• Problem statement
Lines in the data below that contain the word "fstate" are to be copied.

• Supplied entries

# # #

-- ==== Sys2Proof/Laws/State.lean ====
section
/-!
SUPPORT. What each named update of the state does to each field, so that no later proof unfolds one.
-/

namespace Sys2Proof.Machine

open Sys2Proof

variable (s : State)

/-! ### `writeReg` -/

@[simp] theorem State.writeReg_x (r : RegIdx) (v : Word) : (s.writeReg r v).x = s.x.set r v := rfl
@[simp] theorem State.writeReg_valid (r : RegIdx) (v : Word) : (s.writeReg r v).valid = s.valid := rfl
@[simp] theorem State.writeReg_z (r : RegIdx) (v : Word) : (s.writeReg r v).z = s.z := rfl
@[simp] theorem State.writeReg_pc (r : RegIdx) (v : Word) : (s.writeReg r v).pc = s.pc := rfl
@[simp] theorem State.writeReg_prog (r : RegIdx) (v : Word) : (s.writeReg r v).prog = s.prog := rfl
@[simp] theorem State.writeReg_dmem (r : RegIdx) (v : Word) : (s.writeReg r v).dmem = s.dmem := rfl
@[simp] theorem State.writeReg_dmemWords (r : RegIdx) (v : Word) : (s.writeReg r v).dmemWords = s.dmemWords := rfl
@[simp] theorem State.writeReg_latchF (r : RegIdx) (v : Word) : (s.writeReg r v).latchF = s.latchF := rfl
@[simp] theorem State.writeReg_latchD (r : RegIdx) (v : Word) : (s.writeReg r v).latchD = s.latchD := rfl
@[simp] theorem State.writeReg_latchE (r : RegIdx) (v : Word) : (s.writeReg r v).latchE = s.latchE := rfl
@[simp] theorem State.writeReg_latchM (r : RegIdx) (v : Word) : (s.writeReg r v).latchM = s.latchM := rfl
@[simp] theorem State.writeReg_latchW (r : RegIdx) (v : Word) : (s.writeReg r v).latchW = s.latchW := rfl
@[simp] theorem State.writeReg_fstate (r : RegIdx) (v : Word) : (s.writeReg r v).fstate = s.fstate := rfl
@[simp] theorem State.writeReg_brWait (r : RegIdx) (v : Word) : (s.writeReg r v).brWait = s.brWait := rfl
@[simp] theorem State.writeReg_exState (r : RegIdx) (v : Word) : (s.writeReg r v).exState = s.exState := rfl
@[simp] theorem State.writeReg_brStall (r : RegIdx) (v : Word) : (s.writeReg r v).brStall = s.brStall := rfl
@[simp] theorem State.writeReg_drain (r : RegIdx) (v : Word) : (s.writeReg r v).drain = s.drain := rfl
@[simp] theorem State.writeReg_mulBusy (r : RegIdx) (v : Word) : (s.writeReg r v).mulBusy = s.mulBusy := rfl
@[simp] theorem State.writeReg_cycle (r : RegIdx) (v : Word) : (s.writeReg r v).cycle = s.cycle := rfl
@[simp] theorem State.writeReg_retired (r : RegIdx) (v : Word) : (s.writeReg r v).retired = s.retired := rfl
@[simp] theorem State.writeReg_stop (r : RegIdx) (v : Word) : (s.writeReg r v).stop = s.stop := rfl
@[simp] theorem State.writeReg_outcome (r : RegIdx) (v : Word) : (s.writeReg r v).outcome = s.outcome := rfl
@[simp] theorem State.writeReg_maxCycles (r : RegIdx) (v : Word) : (s.writeReg r v).maxCycles = s.maxCycles := rfl
@[simp] theorem State.writeReg_stage (r : RegIdx) (v : Word) : (s.writeReg r v).stage = s.stage := rfl

/-! ### `setValid` -/

@[simp] theorem State.setValid_x (r : RegIdx) (b : Bool) : (s.setValid r b).x = s.x := rfl
@[simp] theorem State.setValid_valid (r : RegIdx) (b : Bool) : (s.setValid r b).valid = s.valid.set r b := rfl
@[simp] theorem State.setValid_z (r : RegIdx) (b : Bool) : (s.setValid r b).z = s.z := rfl
@[simp] theorem State.setValid_pc (r : RegIdx) (b : Bool) : (s.setValid r b).pc = s.pc := rfl
@[simp] theorem State.setValid_prog (r : RegIdx) (b : Bool) : (s.setValid r b).prog = s.prog := rfl
@[simp] theorem State.setValid_dmem (r : RegIdx) (b : Bool) : (s.setValid r b).dmem = s.dmem := rfl
@[simp] theorem State.setValid_dmemWords (r : RegIdx) (b : Bool) : (s.setValid r b).dmemWords = s.dmemWords := rfl
@[simp] theorem State.setValid_latchF (r : RegIdx) (b : Bool) : (s.setValid r b).latchF = s.latchF := rfl
@[simp] theorem State.setValid_latchD (r : RegIdx) (b : Bool) : (s.setValid r b).latchD = s.latchD := rfl
@[simp] theorem State.setValid_latchE (r : RegIdx) (b : Bool) : (s.setValid r b).latchE = s.latchE := rfl
@[simp] theorem State.setValid_latchM (r : RegIdx) (b : Bool) : (s.setValid r b).latchM = s.latchM := rfl
@[simp] theorem State.setValid_latchW (r : RegIdx) (b : Bool) : (s.setValid r b).latchW = s.latchW := rfl
@[simp] theorem State.setValid_fstate (r : RegIdx) (b : Bool) : (s.setValid r b).fstate = s.fstate := rfl
@[simp] theorem State.setValid_brWait (r : RegIdx) (b : Bool) : (s.setValid r b).brWait = s.brWait := rfl
@[simp] theorem State.setValid_exState (r : RegIdx) (b : Bool) : (s.setValid r b).exState = s.exState := rfl
@[simp] theorem State.setValid_brStall (r : RegIdx) (b : Bool) : (s.setValid r b).brStall = s.brStall := rfl
@[simp] theorem State.setValid_drain (r : RegIdx) (b : Bool) : (s.setValid r b).drain = s.drain := rfl
@[simp] theorem State.setValid_mulBusy (r : RegIdx) (b : Bool) : (s.setValid r b).mulBusy = s.mulBusy := rfl
@[simp] theorem State.setValid_cycle (r : RegIdx) (b : Bool) : (s.setValid r b).cycle = s.cycle := rfl
@[simp] theorem State.setValid_retired (r : RegIdx) (b : Bool) : (s.setValid r b).retired = s.retired := rfl
@[simp] theorem State.setValid_stop (r : RegIdx) (b : Bool) : (s.setValid r b).stop = s.stop := rfl
@[simp] theorem State.setValid_outcome (r : RegIdx) (b : Bool) : (s.setValid r b).outcome = s.outcome := rfl
@[simp] theorem State.setValid_maxCycles (r : RegIdx) (b : Bool) : (s.setValid r b).maxCycles = s.maxCycles := rfl
@[simp] theorem State.setValid_stage (r : RegIdx) (b : Bool) : (s.setValid r b).stage = s.stage := rfl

# # #

• Output of the task
@[simp] theorem State.writeReg_fstate (r : RegIdx) (v : Word) : (s.writeReg r v).fstate = s.fstate := rfl
@[simp] theorem State.setValid_fstate (r : RegIdx) (b : Bool) : (s.setValid r b).fstate = s.fstate := rfl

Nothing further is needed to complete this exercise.